* [The task]
Take the lines below from the first through the one that contains "(s.withStance x).telem = s.telem := rfl" and copy them exactly.

* [Extracted records]
/-! ## withLimits -/

@[simp] theorem withLimits_pending (s : State) (x : Limits) : (s.withLimits x).pending = s.pending := rfl
@[simp] theorem withLimits_mem (s : State) (x : Limits) : (s.withLimits x).mem = s.mem := rfl
@[simp] theorem withLimits_board (s : State) (x : Limits) : (s.withLimits x).board = s.board := rfl
@[simp] theorem withLimits_telem (s : State) (x : Limits) : (s.withLimits x).telem = s.telem := rfl
@[simp] theorem withLimits_limits (s : State) (x : Limits) : (s.withLimits x).limits = x := rfl
@[simp] theorem withLimits_stance (s : State) (x : Limits) : (s.withLimits x).stance = s.stance := rfl
@[simp] theorem withLimits_ctl (s : State) (x : Limits) : (s.withLimits x).ctl = s.ctl := rfl
@[simp] theorem withLimits_geo (s : State) (x : Limits) : (s.withLimits x).geo = s.geo := rfl
@[simp] theorem withLimits_level (s : State) (x : Limits) : (s.withLimits x).level = s.level := rfl
@[simp] theorem withLimits_swap (s : State) (x : Limits) : (s.withLimits x).swap = s.swap := rfl
@[simp] theorem withLimits_axes (s : State) (x : Limits) : (s.withLimits x).axes = s.axes := rfl
@[simp] theorem withLimits_arb (s : State) (x : Limits) : (s.withLimits x).arb = s.arb := rfl
@[simp] theorem withLimits_wind (s : State) (x : Limits) : (s.withLimits x).wind = s.wind := rfl
@[simp] theorem withLimits_ilk (s : State) (x : Limits) : (s.withLimits x).ilk = s.ilk := rfl
@[simp] theorem withLimits_power (s : State) (x : Limits) : (s.withLimits x).power = s.power := rfl

/-! ## withStance -/

@[simp] theorem withStance_pending (s : State) (x : Stance) : (s.withStance x).pending = s.pending := rfl
@[simp] theorem withStance_mem (s : State) (x : Stance) : (s.withStance x).mem = s.mem := rfl
@[simp] theorem withStance_board (s : State) (x : Stance) : (s.withStance x).board = s.board := rfl
@[simp] theorem withStance_telem (s : State) (x : Stance) : (s.withStance x).telem = s.telem := rfl
@[simp] theorem withStance_limits (s : State) (x : Stance) : (s.withStance x).limits = s.limits := rfl
@[simp] theorem withStance_stance (s : State) (x : Stance) : (s.withStance x).stance = x := rfl
@[simp] theorem withStance_ctl (s : State) (x : Stance) : (s.withStance x).ctl = s.ctl := rfl
@[simp] theorem withStance_geo (s : State) (x : Stance) : (s.withStance x).geo = s.geo := rfl
@[simp] theorem withStance_level (s : State) (x : Stance) : (s.withStance x).level = s.level := rfl
@[simp] theorem withStance_swap (s : State) (x : Stance) : (s.withStance x).swap = s.swap := rfl
@[simp] theorem withStance_axes (s : State) (x : Stance) : (s.withStance x).axes = s.axes := rfl
@[simp] theorem withStance_arb (s : State) (x : Stance) : (s.withStance x).arb = s.arb := rfl
@[simp] theorem withStance_wind (s : State) (x : Stance) : (s.withStance x).wind = s.wind := rfl
@[simp] theorem withStance_ilk (s : State) (x : Stance) : (s.withStance x).ilk = s.ilk := rfl
@[simp] theorem withStance_power (s : State) (x : Stance) : (s.withStance x).power = s.power := rfl

/-! ## withCtl -/

@[simp] theorem withCtl_pending (s : State) (x : Control) : (s.withCtl x).pending = s.pending := rfl
@[simp] theorem withCtl_mem (s : State) (x : Control) : (s.withCtl x).mem = s.mem := rfl
@[simp] theorem withCtl_board (s : State) (x : Control) : (s.withCtl x).board = s.board := rfl
@[simp] theorem withCtl_telem (s : State) (x : Control) : (s.withCtl x).telem = s.telem := rfl
@[simp] theorem withCtl_limits (s : State) (x : Control) : (s.withCtl x).limits = s.limits := rfl
@[simp] theorem withCtl_stance (s : State) (x : Control) : (s.withCtl x).stance = s.stance := rfl
@[simp] theorem withCtl_ctl (s : State) (x : Control) : (s.withCtl x).ctl = x := rfl
@[simp] theorem withCtl_geo (s : State) (x : Control) : (s.withCtl x).geo = s.geo := rfl
@[simp] theorem withCtl_level (s : State) (x : Control) : (s.withCtl x).level = s.level := rfl
@[simp] theorem withCtl_swap (s : State) (x : Control) : (s.withCtl x).swap = s.swap := rfl
@[simp] theorem withCtl_axes (s : State) (x : Control) : (s.withCtl x).axes = s.axes := rfl
@[simp] theorem withCtl_arb (s : State) (x : Control) : (s.withCtl x).arb = s.arb := rfl
@[simp] theorem withCtl_wind (s : State) (x : Control) : (s.withCtl x).wind = s.wind := rfl
@[simp] theorem withCtl_ilk (s : State) (x : Control) : (s.withCtl x).ilk = s.ilk := rfl
@[simp] theorem withCtl_power (s : State) (x : Control) : (s.withCtl x).power = s.power := rfl

/-! ## withGeo -/

@[simp] theorem withGeo_pending (s : State) (x : Geometry) : (s.withGeo x).pending = s.pending := rfl
@[simp] theorem withGeo_mem (s : State) (x : Geometry) : (s.withGeo x).mem = s.mem := rfl
@[simp] theorem withGeo_board (s : State) (x : Geometry) : (s.withGeo x).board = s.board := rfl
@[simp] theorem withGeo_telem (s : State) (x : Geometry) : (s.withGeo x).telem = s.telem := rfl
@[simp] theorem withGeo_limits (s : State) (x : Geometry) : (s.withGeo x).limits = s.limits := rfl
@[simp] theorem withGeo_stance (s : State) (x : Geometry) : (s.withGeo x).stance = s.stance := rfl
@[simp] theorem withGeo_ctl (s : State) (x : Geometry) : (s.withGeo x).ctl = s.ctl := rfl
@[simp] theorem withGeo_geo (s : State) (x : Geometry) : (s.withGeo x).geo = x := rfl
@[simp] theorem withGeo_level (s : State) (x : Geometry) : (s.withGeo x).level = s.level := rfl
@[simp] theorem withGeo_swap (s : State) (x : Geometry) : (s.withGeo x).swap = s.swap := rfl
@[simp] theorem withGeo_axes (s : State) (x : Geometry) : (s.withGeo x).axes = s.axes := rfl
@[simp] theorem withGeo_arb (s : State) (x : Geometry) : (s.withGeo x).arb = s.arb := rfl
@[simp] theorem withGeo_wind (s : State) (x : Geometry) : (s.withGeo x).wind = s.wind := rfl
@[simp] theorem withGeo_ilk (s : State) (x : Geometry) : (s.withGeo x).ilk = s.ilk := rfl
@[simp] theorem withGeo_power (s : State) (x : Geometry) : (s.withGeo x).power = s.power := rfl

/-! ## withLevel -/

@[simp] theorem withLevel_pending (s : State) (x : Level) : (s.withLevel x).pending = s.pending := rfl
@[simp] theorem withLevel_mem (s : State) (x : Level) : (s.withLevel x).mem = s.mem := rfl
@[simp] theorem withLevel_board (s : State) (x : Level) : (s.withLevel x).board = s.board := rfl
@[simp] theorem withLevel_telem (s : State) (x : Level) : (s.withLevel x).telem = s.telem := rfl
@[simp] theorem withLevel_limits (s : State) (x : Level) : (s.withLevel x).limits = s.limits := rfl
@[simp] theorem withLevel_stance (s : State) (x : Level) : (s.withLevel x).stance = s.stance := rfl
@[simp] theorem withLevel_ctl (s : State) (x : Level) : (s.withLevel x).ctl = s.ctl := rfl
@[simp] theorem withLevel_geo (s : State) (x : Level) : (s.withLevel x).geo = s.geo := rfl
@[simp] theorem withLevel_level (s : State) (x : Level) : (s.withLevel x).level = x := rfl
@[simp] theorem withLevel_swap (s : State) (x : Level) : (s.withLevel x).swap = s.swap := rfl
@[simp] theorem withLevel_axes (s : State) (x : Level) : (s.withLevel x).axes = s.axes := rfl
@[simp] theorem withLevel_arb (s : State) (x : Level) : (s.withLevel x).arb = s.arb := rfl
@[simp] theorem withLevel_wind (s : State) (x : Level) : (s.withLevel x).wind = s.wind := rfl
@[simp] theorem withLevel_ilk (s : State) (x : Level) : (s.withLevel x).ilk = s.ilk := rfl
@[simp] theorem withLevel_power (s : State) (x : Level) : (s.withLevel x).power = s.power := rfl
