-- ==== Sys2Proof/Tests/Slice0.lean ====
section
/-! SUPPORT. Tests: the checks of WellFormed, the worked figures of the manual, and for every obligation with hypotheses
a state and operands that meet them, each clause at a boundary of its range. -/
namespace Sys2Proof.Tests
set_option Elab.async false -- one test after another: their kernel evaluations would each hold a thread
open Sys2Proof.Machine

/-! ## WellFormed: one ill-formed command for each check -/

theorem test_wf_odd_word : (Instr.hostMemoryWrite 0x101#15 (.word 1)).wellFormed = false := by decide
theorem test_wf_even_word : (Instr.hostMemoryWrite 0x100#15 (.word 1)).wellFormed = true := by decide
theorem test_wf_other_register : (Instr.otherRegisterWrite 0x8002 (.word 1)).wellFormed = false := by decide
theorem test_wf_status : (Instr.otherRegisterWrite 0x8001 (.word 1)).wellFormed = true := by decide
theorem test_wf_mast_reading : (Instr.encoderReading .mast (-1)).wellFormed = false := by decide
theorem test_wf_dish_return : (Instr.encoderValidReturn .pan 32768).wellFormed = false := by decide
theorem test_wf_tilts : (Instr.inclinometerReading ⟨true, 32768, 0⟩).wellFormed = false := by decide
theorem test_wf_wake : (Instr.wakeWarmUpEnd ⟨some 65536, none, none, none, ⟨true, 0, 0⟩⟩).wellFormed = false := by decide

/-! ## Figures of the manual -/

/-- The fix and the site of the worked case of 2.9, the site with the lock floor of chapter 12. -/
def fix7 : Fix := ⟨7, 1000, 2000, 1200, 4500⟩
def site2 : SiteRecord := ⟨1, 1, 13000, 7000, 2150, 0, -700, true⟩

/-- 2.9, Worked case: targets and reported values. -/
theorem test_solve : solve site2 fix7 120 (-80) 3400 12000 = ⟨2238, -111, 28, 6738, 31, 13000, false⟩ := by
  decide +kernel

/-- 12.2, step 4: the solution at 10,000 mm. -/
theorem test_solve_lower : (solve site2 fix7 120 (-80) 3400 10000).tilt = -110 := by decide +kernel

/-- The table of cable-wrap choices of chapter 2. -/
theorem test_wrap : wrapPan (-15000) 20000 = 21000 ∧ wrapPan (-15000) 3000 = -15000 ∧ wrapPan 18000 0 = 18000 ∧
    wrapPan 9500 (-26000) = -26500 ∧ wrapPan 8999 10000 = 8999 := by decide

/-- The table of deadlines of chapter 6. -/
theorem test_deadlines : deadlineTenths 12000 150 = 1230 ∧ deadlineTenths 12000 200 = 930 ∧ deadlineTenths 2238 600 = 86 ∧
    deadlineTenths 8889 300 = 475 ∧ deadlineTenths 28 900 = 31 ∧ deadlineTenths 40 600 = 31 ∧
    deadlineTenths 40 300 = 32 := by decide

/-- R126: bands at the default thresholds. -/
theorem test_bands : [99, 100, 149, 150, 199, 200].map (bandOf Limits.defaults) = [0, 1, 1, 2, 2, 3] := by decide

/-- R151: alarm timing of the example of chapter 9. -/
theorem test_alarm_clamp :
    (formLimits false { Limits.defaults with alarmPeriod := 300, alarmOn := 400 }).alarmOn = 150 ∧
    (formLimits false { Limits.defaults with alarmPeriod := 2000, alarmOn := 2500 }).alarmOn = 1950 := by decide

/-- The worked example of chapter 3, its fix (1,003, 2,003) at 4,520 read from its differences: two blocks are kept. -/
theorem test_trims_kept :
    let f : Fix := { fix7 with east := 1003, north := 2003, heading := 4520 }
    trimKept ⟨true, 60, -25, -512, 7, 1000, 2000, 4500⟩ f = true ∧
    trimKept ⟨true, -140, 10, -600, 7, 1002, 2001, 4470⟩ f = true ∧
    trimKept ⟨true, 30, 0, -450, 7, 998, 2003, 35950⟩ f = false := by decide

theorem test_no_words : decodeTableWord 16 0 = none := by decide

/-! ## States -/

def axisAt (p : Int) : AxisState :=
  { AxisState.reset with position := p, target := p, encValid := true, everValid := true, lastValid := p }

/-- A module that is READY in NORMAL, all sensors valid, PARK active, everything at rest. -/
def atRest (h : Int) (d : Targets) (m : MastState) (x : DishState) : State :=
  { State.afterReset .external [] [] true Switches.clear with
    ctl := { Control.reset with mode := .normal, mastState := m, dishState := x, effTarget := h }
    stance := { Stance.reset with mastGoal := h }
    level := { Level.reset with running := true }
    axes := { Axes.reset Switches.clear with
      mast := axisAt h, pan := axisAt d.pan, tilt := axisAt d.tilt, pol := axisAt d.pol }
    wind := { Wind.reset true with running := true, residency := some ⟨0, 600, false⟩ }
    ilk := { Interlock.reset with lines := ⟨true, false, false, false⟩, inclValid := true }
    power := { Power.reset .external with phase := .done, ready := true } }

def stowed : State := atRest 0 ⟨0, -9000, 0⟩ .nested .stowed
def aloft : State := atRest 6000 ⟨100, 200, 300⟩ .held .parked

/-- Below the nest height with the dish outside its window. -/
def low : State := atRest 1499 ⟨100, 200, 300⟩ .held .parked

/-- A slot with the host or the part, and its argument bytes. -/
def slotFields (n : Slot) (owner kind : Nat) (args : List Byte) : List (Nat × List Byte) :=
  [(slotAddr n, leBytes 1 owner ++ leBytes 1 kind), (argAddr n 0, args)]

/-- Slot 0 holds a command and waits in the intake list. -/
def slotted (s : State) (owner kind : Nat) (args : List Byte) : State :=
  { s with mem := writeFields s.mem (slotFields 0 owner kind args), board := { s.board with intake := [0] } }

* [Answer for this exercise]
/-! ## withLimits -/

@[simp] theorem withLimits_pending (s : State) (x : Limits) : (s.withLimits x).pending = s.pending := rfl
@[simp] theorem withLimits_mem (s : State) (x : Limits) : (s.withLimits x).mem = s.mem := rfl
@[simp] theorem withLimits_board (s : State) (x : Limits) : (s.withLimits x).board = s.board := rfl
@[simp] theorem withLimits_telem (s : State) (x : Limits) : (s.withLimits x).telem = s.telem := rfl
@[simp] theorem withLimits_limits (s : State) (x : Limits) : (s.withLimits x).limits = x := rfl
@[simp] theorem withLimits_stance (s : State) (x : Limits) : (s.withLimits x).stance = s.stance := rfl
@[simp] theorem withLimits_ctl (s : State) (x : Limits) : (s.withLimits x).ctl = s.ctl := rfl
@[simp] theorem withLimits_geo (s : State) (x : Limits) : (s.withLimits x).geo = s.geo := rfl
@[simp] theorem withLimits_level (s : State) (x : Limits) : (s.withLimits x).level = s.level := rfl
@[simp] theorem withLimits_swap (s : State) (x : Limits) : (s.withLimits x).swap = s.swap := rfl
@[simp] theorem withLimits_axes (s : State) (x : Limits) : (s.withLimits x).axes = s.axes := rfl
@[simp] theorem withLimits_arb (s : State) (x : Limits) : (s.withLimits x).arb = s.arb := rfl
@[simp] theorem withLimits_wind (s : State) (x : Limits) : (s.withLimits x).wind = s.wind := rfl
@[simp] theorem withLimits_ilk (s : State) (x : Limits) : (s.withLimits x).ilk = s.ilk := rfl
@[simp] theorem withLimits_power (s : State) (x : Limits) : (s.withLimits x).power = s.power := rfl

/-! ## withStance -/

@[simp] theorem withStance_pending (s : State) (x : Stance) : (s.withStance x).pending = s.pending := rfl
@[simp] theorem withStance_mem (s : State) (x : Stance) : (s.withStance x).mem = s.mem := rfl
@[simp] theorem withStance_board (s : State) (x : Stance) : (s.withStance x).board = s.board := rfl
@[simp] theorem withStance_telem (s : State) (x : Stance) : (s.withStance x).telem = s.telem := rfl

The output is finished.